*Work instructions:*
Write out the records below once more, exactly as they stand.

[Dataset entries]
---
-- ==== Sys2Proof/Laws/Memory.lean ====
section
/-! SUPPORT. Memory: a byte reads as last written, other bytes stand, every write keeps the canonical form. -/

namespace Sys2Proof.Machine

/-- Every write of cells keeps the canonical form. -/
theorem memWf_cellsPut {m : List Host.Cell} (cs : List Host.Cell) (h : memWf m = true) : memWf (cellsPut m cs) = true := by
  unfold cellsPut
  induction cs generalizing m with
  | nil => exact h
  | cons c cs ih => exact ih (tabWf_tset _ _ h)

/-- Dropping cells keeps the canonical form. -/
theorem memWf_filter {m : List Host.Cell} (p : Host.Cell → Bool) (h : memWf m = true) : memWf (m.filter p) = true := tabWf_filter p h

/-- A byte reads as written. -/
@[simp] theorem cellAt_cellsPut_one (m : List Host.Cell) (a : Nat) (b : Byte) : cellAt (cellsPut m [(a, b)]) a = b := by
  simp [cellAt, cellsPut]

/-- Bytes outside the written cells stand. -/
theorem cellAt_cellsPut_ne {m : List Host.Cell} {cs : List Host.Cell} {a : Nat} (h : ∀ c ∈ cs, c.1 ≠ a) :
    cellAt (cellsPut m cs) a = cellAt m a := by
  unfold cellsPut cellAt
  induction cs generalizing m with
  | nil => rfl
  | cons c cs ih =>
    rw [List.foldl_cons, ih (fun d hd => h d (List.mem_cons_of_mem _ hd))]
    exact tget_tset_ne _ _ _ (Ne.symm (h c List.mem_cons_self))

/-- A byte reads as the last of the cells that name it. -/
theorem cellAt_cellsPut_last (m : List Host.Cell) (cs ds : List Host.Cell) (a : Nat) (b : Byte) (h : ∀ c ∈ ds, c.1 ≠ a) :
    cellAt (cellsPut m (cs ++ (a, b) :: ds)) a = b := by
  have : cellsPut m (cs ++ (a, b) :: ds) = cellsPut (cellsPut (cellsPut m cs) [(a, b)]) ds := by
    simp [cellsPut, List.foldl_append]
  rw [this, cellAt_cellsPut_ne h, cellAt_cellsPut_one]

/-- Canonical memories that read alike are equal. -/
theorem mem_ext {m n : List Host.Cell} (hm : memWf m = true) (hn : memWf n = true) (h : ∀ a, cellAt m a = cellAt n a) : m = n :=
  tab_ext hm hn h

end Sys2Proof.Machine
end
---
*Problem solution:*
-- ==== Sys2Proof/Laws/Memory.lean ====
section
/-! SUPPORT. Memory: a byte reads as last written, other bytes stand, every write keeps the canonical form. -/

namespace Sys2Proof.Machine

/-- Every write of cells keeps the canonical form. -/
theorem memWf_cellsPut {m : List Host.Cell} (cs : List Host.Cell) (h : memWf m = true) : memWf (cellsPut m cs) = true := by
  unfold cellsPut
  induction cs generalizing m with
  | nil => exact h
  | cons c cs ih => exact ih (tabWf_tset _ _ h)

/-- Dropping cells keeps the canonical form. -/
theorem memWf_filter {m : List Host.Cell} (p : Host.Cell → Bool) (h : memWf m = true) : memWf (m.filter p) = true := tabWf_filter p h

/-- A byte reads as written. -/
@[simp] theorem cellAt_cellsPut_one (m : List Host.Cell) (a : Nat) (b : Byte) : cellAt (cellsPut m [(a, b)]) a = b := by
  simp [cellAt, cellsPut]

/-- Bytes outside the written cells stand. -/
theorem cellAt_cellsPut_ne {m : List Host.Cell} {cs : List Host.Cell} {a : Nat} (h : ∀ c ∈ cs, c.1 ≠ a) :
    cellAt (cellsPut m cs) a = cellAt m a := by
  unfold cellsPut cellAt
  induction cs generalizing m with
  | nil => rfl
  | cons c cs ih =>
    rw [List.foldl_cons, ih (fun d hd => h d (List.mem_cons_of_mem _ hd))]
    exact tget_tset_ne _ _ _ (Ne.symm (h c List.mem_cons_self))

/-- A byte reads as the last of the cells that name it. -/
theorem cellAt_cellsPut_last (m : List Host.Cell) (cs ds : List Host.Cell) (a : Nat) (b : Byte) (h : ∀ c ∈ ds, c.1 ≠ a) :
    cellAt (cellsPut m (cs ++ (a, b) :: ds)) a = b := by
  have : cellsPut m (cs ++ (a, b) :: ds) = cellsPut (cellsPut (cellsPut m cs) [(a, b)]) ds := by
    simp [cellsPut, List.foldl_append]
  rw [this, cellAt_cellsPut_ne h, cellAt_cellsPut_one]

/-- Canonical memories that read alike are equal. -/
theorem mem_ext {m n : List Host.Cell} (hm : memWf m = true) (hn : memWf n = true) (h : ∀ a, cellAt m a = cellAt n a) : m = n :=
  tab_ext hm hn h

end Sys2Proof.Machine
end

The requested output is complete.